UPDATE: (From Comments, thanks Varun) Follow photos, video and news of the storm here.
UPDATE: (From Comments, thanks Scott) Check out a cool animation of the two tropical systems here. This storm is also involved in a hoax about a storm system that stretches from India to the U.S. West Coast. More info at the bottom of this entry.
Here's something we haven't seen in a while... a "hurricane" in December. Technically, it's known only by the name "Tropical Cyclone Thane" will make landfall in southeast India today as a significant threat to lives and property. According to NASA TRMM, has dumped over two feet of rain in the last three days:
The storm has a clear eye on radar and satellite (the Indian Service Met Office appeared to be down due to traffic as of this posting, so the following radar image was borrowed from KEA Weather on Facebook).

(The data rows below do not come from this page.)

-- ==== Sys2Proof/Syntax.lean ====
section
/-! DEFINITION. The instruction set as data: one constructor per row of `opcode_table.json` (`30_encoding.md` R168,
R169), its operand bytes as arguments (R142, R143): `v` an immediate, `z` a zero-page address, `a` a 16-bit address
(low byte first in memory), `r` a signed 8-bit branch offset. The names give the mode as R145 abbreviates it. -/

namespace Sys2Proof

/-- The instructions of the X16 CORE: 211 mapped opcodes and the 45 unmapped ones, which execute too (R147). -/
inductive Instr where
  -- Load and store (`40_load_store.md`)
  /-- $A1 `LDA (z,X)` -/
  | ldaIndX (z : Byte)
  /-- $A5 `LDA z` -/
  | ldaZp (z : Byte)
  /-- $A9 `LDA #v` -/
  | ldaImm (v : Byte)
  /-- $AD `LDA a` -/
  | ldaAbs (a : Word)
  /-- $B1 `LDA (z),Y` -/
  | ldaIndY (z : Byte)
  /-- $B2 `LDA (z)` -/
  | ldaIzp (z : Byte)
  /-- $B5 `LDA z,X` -/
  | ldaZpX (z : Byte)
  /-- $B9 `LDA a,Y` -/
  | ldaAbsY (a : Word)
  /-- $BD `LDA a,X` -/
  | ldaAbsX (a : Word)
  /-- $A2 `LDX #v` -/
  | ldxImm (v : Byte)
  /-- $A6 `LDX z` -/
  | ldxZp (z : Byte)
  /-- $AE `LDX a` -/
  | ldxAbs (a : Word)
  /-- $B6 `LDX z,Y` -/
  | ldxZpY (z : Byte)
  /-- $BE `LDX a,Y` -/
  | ldxAbsY (a : Word)
  /-- $A0 `LDY #v` -/
  | ldyImm (v : Byte)
  /-- $A4 `LDY z` -/
  | ldyZp (z : Byte)
  /-- $AC `LDY a` -/
  | ldyAbs (a : Word)
  /-- $B4 `LDY z,X` -/
  | ldyZpX (z : Byte)
  /-- $BC `LDY a,X` -/
  | ldyAbsX (a : Word)
  /-- $81 `STA (z,X)` -/
  | staIndX (z : Byte)
  /-- $85 `STA z` -/
  | staZp (z : Byte)
  /-- $8D `STA a` -/
  | staAbs (a : Word)
  /-- $91 `STA (z),Y` -/
  | staIndY (z : Byte)
  /-- $92 `STA (z)` -/
  | staIzp (z : Byte)
  /-- $95 `STA z,X` -/
  | staZpX (z : Byte)
  /-- $99 `STA a,Y` -/
  | staAbsY (a : Word)
  /-- $9D `STA a,X` -/
  | staAbsX (a : Word)
  /-- $86 `STX z` -/
  | stxZp (z : Byte)
  /-- $8E `STX a` -/
  | stxAbs (a : Word)
  /-- $96 `STX z,Y` -/
  | stxZpY (z : Byte)
  /-- $84 `STY z` -/
  | styZp (z : Byte)
  /-- $8C `STY a` -/
  | styAbs (a : Word)
  /-- $94 `STY z,X` -/
  | styZpX (z : Byte)
  /-- $64 `STZ z` -/
  | stzZp (z : Byte)
  /-- $74 `STZ z,X` -/
  | stzZpX (z : Byte)
  /-- $9C `STZ a` -/
  | stzAbs (a : Word)
  /-- $9E `STZ a,X` -/
  | stzAbsX (a : Word)
  -- Arithmetic (`41_arithmetic.md`)
  /-- $61 `ADC (z,X)` -/
  | adcIndX (z : Byte)
  /-- $65 `ADC z` -/
  | adcZp (z : Byte)
  /-- $69 `ADC #v` -/
  | adcImm (v : Byte)
  /-- $6D `ADC a` -/
  | adcAbs (a : Word)
  /-- $71 `ADC (z),Y` -/
  | adcIndY (z : Byte)
  /-- $72 `ADC (z)` -/
  | adcIzp (z : Byte)
  /-- $75 `ADC z,X` -/
  | adcZpX (z : Byte)
  /-- $79 `ADC a,Y` -/
  | adcAbsY (a : Word)
  /-- $7D `ADC a,X` -/
  | adcAbsX (a : Word)
  /-- $E1 `SBC (z,X)` -/
  | sbcIndX (z : Byte)
  /-- $E5 `SBC z` -/
  | sbcZp (z : Byte)
  /-- $E9 `SBC #v` -/
  | sbcImm (v : Byte)
  /-- $ED `SBC a` -/
  | sbcAbs (a : Word)
  /-- $F1 `SBC (z),Y` -/
  | sbcIndY (z : Byte)
  /-- $F2 `SBC (z)` -/
  | sbcIzp (z : Byte)
  /-- $F5 `SBC z,X` -/
  | sbcZpX (z : Byte)
  /-- $F9 `SBC a,Y` -/
  | sbcAbsY (a : Word)
  /-- $FD `SBC a,X` -/
  | sbcAbsX (a : Word)
  /-- $1A `INC A` -/
  | incAcc
  /-- $E6 `INC z` -/
  | incZp (z : Byte)
  /-- $EE `INC a` -/
  | incAbs (a : Word)
  /-- $F6 `INC z,X` -/
  | incZpX (z : Byte)
  /-- $FE `INC a,X` -/
  | incAbsX (a : Word)
  /-- $3A `DEC A` -/
  | decAcc
  /-- $C6 `DEC z` -/
  | decZp (z : Byte)
  /-- $CE `DEC a` -/
  | decAbs (a : Word)
  /-- $D6 `DEC z,X` -/
  | decZpX (z : Byte)
  /-- $DE `DEC a,X` -/
  | decAbsX (a : Word)
  /-- $E8 `INX` -/
  | inx
  /-- $C8 `INY` -/
  | iny
  /-- $CA `DEX` -/
  | dex
  /-- $88 `DEY` -/
  | dey
  -- Logical (`42_logical.md`)
  /-- $21 `AND (z,X)` -/
  | andIndX (z : Byte)
  /-- $25 `AND z` -/
  | andZp (z : Byte)
  /-- $29 `AND #v` -/
  | andImm (v : Byte)
  /-- $2D `AND a` -/
  | andAbs (a : Word)
  /-- $31 `AND (z),Y` -/
  | andIndY (z : Byte)
  /-- $32 `AND (z)` -/
  | andIzp (z : Byte)
  /-- $35 `AND z,X` -/
  | andZpX (z : Byte)
  /-- $39 `AND a,Y` -/
  | andAbsY (a : Word)
  /-- $3D `AND a,X` -/
  | andAbsX (a : Word)
  /-- $01 `ORA (z,X)` -/
  | oraIndX (z : Byte)
  /-- $05 `ORA z` -/
  | oraZp (z : Byte)
  /-- $09 `ORA #v` -/
  | oraImm (v : Byte)
  /-- $0D `ORA a` -/
  | oraAbs (a : Word)
  /-- $11 `ORA (z),Y` -/
  | oraIndY (z : Byte)
  /-- $12 `ORA (z)` -/
  | oraIzp (z : Byte)
  /-- $15 `ORA z,X` -/
  | oraZpX (z : Byte)
  /-- $19 `ORA a,Y` -/
  | oraAbsY (a : Word)
  /-- $1D `ORA a,X` -/
  | oraAbsX (a : Word)
  /-- $41 `EOR (z,X)` -/
  | eorIndX (z : Byte)
  /-- $45 `EOR z` -/
  | eorZp (z : Byte)
  /-- $49 `EOR #v` -/
  | eorImm (v : Byte)
  /-- $4D `EOR a` -/
  | eorAbs (a : Word)
  /-- $51 `EOR (z),Y` -/
  | eorIndY (z : Byte)
  /-- $52 `EOR (z)` -/
  | eorIzp (z : Byte)
  /-- $55 `EOR z,X` -/
  | eorZpX (z : Byte)
  /-- $59 `EOR a,Y` -/
  | eorAbsY (a : Word)
  /-- $5D `EOR a,X` -/
  | eorAbsX (a : Word)
  -- Shift and rotate (`43_shift_rotate.md`)
  /-- $06 `ASL z` -/
  | aslZp (z : Byte)
  /-- $0A `ASL A` -/
  | aslAcc
  /-- $0E `ASL a` -/
  | aslAbs (a : Word)
  /-- $16 `ASL z,X` -/
  | aslZpX (z : Byte)
  /-- $1E `ASL a,X` -/
  | aslAbsX (a : Word)
  /-- $46 `LSR z` -/
  | lsrZp (z : Byte)
  /-- $4A `LSR A` -/
  | lsrAcc
  /-- $4E `LSR a` -/
  | lsrAbs (a : Word)
  /-- $56 `LSR z,X` -/
  | lsrZpX (z : Byte)
  /-- $5E `LSR a,X` -/
  | lsrAbsX (a : Word)
  /-- $26 `ROL z` -/
  | rolZp (z : Byte)
  /-- $2A `ROL A` -/
  | rolAcc
  /-- $2E `ROL a` -/
  | rolAbs (a : Word)
  /-- $36 `ROL z,X` -/
  | rolZpX (z : Byte)
  /-- $3E `ROL a,X` -/
  | rolAbsX (a : Word)
  /-- $66 `ROR z` -/
  | rorZp (z : Byte)
  /-- $6A `ROR A` -/
  | rorAcc
  /-- $6E `ROR a` -/
  | rorAbs (a : Word)
  /-- $76 `ROR z,X` -/
  | rorZpX (z : Byte)
  /-- $7E `ROR a,X` -/
  | rorAbsX (a : Word)
  -- Compare (`44_compare.md`)
  /-- $C1 `CMP (z,X)` -/
  | cmpIndX (z : Byte)
  /-- $C5 `CMP z` -/
  | cmpZp (z : Byte)
  /-- $C9 `CMP #v` -/
  | cmpImm (v : Byte)
  /-- $CD `CMP a` -/
  | cmpAbs (a : Word)
  /-- $D1 `CMP (z),Y` -/
  | cmpIndY (z : Byte)
  /-- $D2 `CMP (z)` -/
  | cmpIzp (z : Byte)
  /-- $D5 `CMP z,X` -/
  | cmpZpX (z : Byte)
  /-- $D9 `CMP a,Y` -/
  | cmpAbsY (a : Word)
  /-- $DD `CMP a,X` -/
  | cmpAbsX (a : Word)
  /-- $E0 `CPX #v` -/
  | cpxImm (v : Byte)
  /-- $E4 `CPX z` -/
  | cpxZp (z : Byte)
  /-- $EC `CPX a` -/
  | cpxAbs (a : Word)
  /-- $C0 `CPY #v` -/
  | cpyImm (v : Byte)
  /-- $C4 `CPY z` -/
  | cpyZp (z : Byte)
  /-- $CC `CPY a` -/
  | cpyAbs (a : Word)
  -- Branch (`45_branch.md`)
  /-- $90 `BCC r` -/
  | bcc (r : Byte)
  /-- $B0 `BCS r` -/
  | bcs (r : Byte)
  /-- $F0 `BEQ r` -/
  | beq (r : Byte)
  /-- $D0 `BNE r` -/
  | bne (r : Byte)
  /-- $30 `BMI r` -/
  | bmi (r : Byte)
  /-- $10 `BPL r` -/
  | bpl (r : Byte)
  /-- $50 `BVC r` -/
  | bvc (r : Byte)
  /-- $70 `BVS r` -/
  | bvs (r : Byte)
  /-- $80 `BRA r` -/
  | bra (r : Byte)
  /-- $0F `BBR0 z,r` -/
  | bbr0 (z : Byte) (r : Byte)
  /-- $1F `BBR1 z,r` -/
  | bbr1 (z : Byte) (r : Byte)
  /-- $2F `BBR2 z,r` -/
  | bbr2 (z : Byte) (r : Byte)
  /-- $3F `BBR3 z,r` -/
  | bbr3 (z : Byte) (r : Byte)
  /-- $4F `BBR4 z,r` -/
  | bbr4 (z : Byte) (r : Byte)
  /-- $5F `BBR5 z,r` -/
  | bbr5 (z : Byte) (r : Byte)
  /-- $6F `BBR6 z,r` -/
  | bbr6 (z : Byte) (r : Byte)
  /-- $7F `BBR7 z,r` -/
  | bbr7 (z : Byte) (r : Byte)
  /-- $8F `BBS0 z,r` -/
  | bbs0 (z : Byte) (r : Byte)
  /-- $9F `BBS1 z,r` -/
  | bbs1 (z : Byte) (r : Byte)
  /-- $AF `BBS2 z,r` -/
  | bbs2 (z : Byte) (r : Byte)
  /-- $BF `BBS3 z,r` -/
  | bbs3 (z : Byte) (r : Byte)
  /-- $CF `BBS4 z,r` -/
  | bbs4 (z : Byte) (r : Byte)
  /-- $DF `BBS5 z,r` -/
  | bbs5 (z : Byte) (r : Byte)
  /-- $EF `BBS6 z,r` -/
  | bbs6 (z : Byte) (r : Byte)
  /-- $FF `BBS7 z,r` -/
  | bbs7 (z : Byte) (r : Byte)
  -- Jump, subroutine, software interrupt (`46_jump_subroutine.md`)
  /-- $4C `JMP a` -/
  | jmpAbs (a : Word)
  /-- $6C `JMP (a)` -/
  | jmpInd (a : Word)
  /-- $7C `JMP (a,X)` -/
  | jmpAix (a : Word)
  /-- $20 `JSR a` -/
  | jsr (a : Word)
  /-- $40 `RTI` -/
  | rti
  /-- $00 `BRK` -/
  | brk
  /-- $60 `RTS` -/
  | rts
  -- Stack (`47_stack.md`)
  /-- $48 `PHA` -/
  | pha
  /-- $08 `PHP` -/
  | php
  /-- $DA `PHX` -/
  | phx
  /-- $5A `PHY` -/
  | phy
  /-- $68 `PLA` -/
  | pla
  /-- $FA `PLX` -/
  | plx
  /-- $28 `PLP` -/
  | plp
  /-- $7A `PLY` -/
  | ply
  -- Flags and transfers (`48_flag_transfer.md`)
  /-- $18 `CLC` -/
  | clc
  /-- $38 `SEC` -/
  | sec
  /-- $58 `CLI` -/
  | cli
  /-- $78 `SEI` -/
  | sei
  /-- $D8 `CLD` -/
  | cld
  /-- $F8 `SED` -/
  | sed
  /-- $B8 `CLV` -/
  | clv
  /-- $AA `TAX` -/
  | tax
  /-- $A8 `TAY` -/
  | tay
  /-- $8A `TXA` -/
  | txa
  /-- $98 `TYA` -/
  | tya
  /-- $BA `TSX` -/
  | tsx
  /-- $9A `TXS` -/
  | txs
  -- Bit and system (`49_bit_system.md`)
  /-- $24 `BIT z` -/
  | bitZp (z : Byte)
  /-- $2C `BIT a` -/
  | bitAbs (a : Word)
  /-- $34 `BIT z,X` -/
  | bitZpX (z : Byte)
  /-- $3C `BIT a,X` -/
  | bitAbsX (a : Word)
  /-- $89 `BIT #v` -/
  | bitImm (v : Byte)
  /-- $14 `TRB z` -/
  | trbZp (z : Byte)
  /-- $1C `TRB a` -/
  | trbAbs (a : Word)
  /-- $04 `TSB z` -/
  | tsbZp (z : Byte)
  /-- $0C `TSB a` -/
  | tsbAbs (a : Word)
  /-- $07 `RMB0 z` -/
  | rmb0 (z : Byte)
  /-- $17 `RMB1 z` -/
  | rmb1 (z : Byte)
  /-- $27 `RMB2 z` -/
  | rmb2 (z : Byte)
  /-- $37 `RMB3 z` -/
  | rmb3 (z : Byte)
  /-- $47 `RMB4 z` -/
  | rmb4 (z : Byte)
  /-- $57 `RMB5 z` -/
  | rmb5 (z : Byte)
  /-- $67 `RMB6 z` -/
  | rmb6 (z : Byte)
  /-- $77 `RMB7 z` -/
  | rmb7 (z : Byte)
  /-- $87 `SMB0 z` -/
  | smb0 (z : Byte)
  /-- $97 `SMB1 z` -/
  | smb1 (z : Byte)
  /-- $A7 `SMB2 z` -/
  | smb2 (z : Byte)
  /-- $B7 `SMB3 z` -/
  | smb3 (z : Byte)
  /-- $C7 `SMB4 z` -/
  | smb4 (z : Byte)
  /-- $D7 `SMB5 z` -/
  | smb5 (z : Byte)
  /-- $E7 `SMB6 z` -/
  | smb6 (z : Byte)
  /-- $F7 `SMB7 z` -/
  | smb7 (z : Byte)
  /-- $EA `NOP` -/
  | nop
  /-- $CB `WAI` -/
  | wai
  -- Unmapped opcodes (`49_bit_system.md` R341, R342)
  /-- $02 `unmapped` -/
  | unmapped02
  /-- $03 `unmapped` -/
  | unmapped03
  /-- $0B `unmapped` -/
  | unmapped0B
  /-- $13 `unmapped` -/
  | unmapped13
  /-- $1B `unmapped` -/
  | unmapped1B
  /-- $22 `unmapped` -/
  | unmapped22
  /-- $23 `unmapped` -/
  | unmapped23
  /-- $2B `unmapped` -/
  | unmapped2B
  /-- $33 `unmapped` -/
  | unmapped33
  /-- $3B `unmapped` -/
  | unmapped3B
  /-- $42 `unmapped` -/
  | unmapped42
  /-- $43 `unmapped` -/
  | unmapped43
  /-- $44 `unmapped` -/
  | unmapped44
  /-- $4B `unmapped` -/
  | unmapped4B
  /-- $53 `unmapped` -/
  | unmapped53
  /-- $54 `unmapped` -/
  | unmapped54
  /-- $5B `unmapped` -/
  | unmapped5B
  /-- $5C `unmapped` -/
  | unmapped5C
  /-- $62 `unmapped` -/
  | unmapped62
  /-- $63 `unmapped` -/
  | unmapped63
  /-- $6B `unmapped` -/
  | unmapped6B
  /-- $73 `unmapped` -/
  | unmapped73
  /-- $7B `unmapped` -/
  | unmapped7B
  /-- $82 `unmapped` -/
  | unmapped82
  /-- $83 `unmapped` -/
  | unmapped83
  /-- $8B `unmapped` -/
  | unmapped8B
  /-- $93 `unmapped` -/
  | unmapped93
  /-- $9B `unmapped` -/
  | unmapped9B
  /-- $A3 `unmapped` -/
  | unmappedA3
  /-- $AB `unmapped` -/
  | unmappedAB
  /-- $B3 `unmapped` -/
  | unmappedB3
  /-- $BB `unmapped` -/
  | unmappedBB
  /-- $C2 `unmapped` -/
  | unmappedC2
  /-- $C3 `unmapped` -/
  | unmappedC3
  /-- $D3 `unmapped` -/
  | unmappedD3
  /-- $D4 `unmapped` -/
  | unmappedD4
  /-- $DB `unmapped` -/
  | unmappedDB
  /-- $DC `unmapped` -/
  | unmappedDC
  /-- $E2 `unmapped` -/
  | unmappedE2
  /-- $E3 `unmapped` -/
  | unmappedE3
  /-- $EB `unmapped` -/
  | unmappedEB
  /-- $F3 `unmapped` -/
  | unmappedF3
  /-- $F4 `unmapped` -/
  | unmappedF4
  /-- $FB `unmapped` -/
  | unmappedFB
  /-- $FC `unmapped` -/
  | unmappedFC
deriving DecidableEq, Repr

end Sys2Proof
end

Is this unusual? A little bit. The Indian basin's hurricane season is from April 1 to December 31 for the northern Indian Ocean (NOAA Hurricane FAQ), but NOAA says that only 5 hurricane-strength storms have ever existed in December. The following satellites are from the CIMSS Tropical Page and the U.S. Navy (Monterey) Tropical Page:
Another tropical cyclone is currently located to the south of Thane, click here for a cool animation of both.
By the way, Thane has been fingered as being part of a "half-way around the world" storm hoax on YouTube. The problem with this video is that it's neither "a storm system" or "a series of storms." What he's seeing is benign high clouds being moved across the world via the Jet Stream. This is not unusual, in fact the jet stream is always present and does encircle most of the world. If you look at the water vapor satellite shot below, you can see that all weather systems are constantly "connected." The atmosphere is just one sea of moisture.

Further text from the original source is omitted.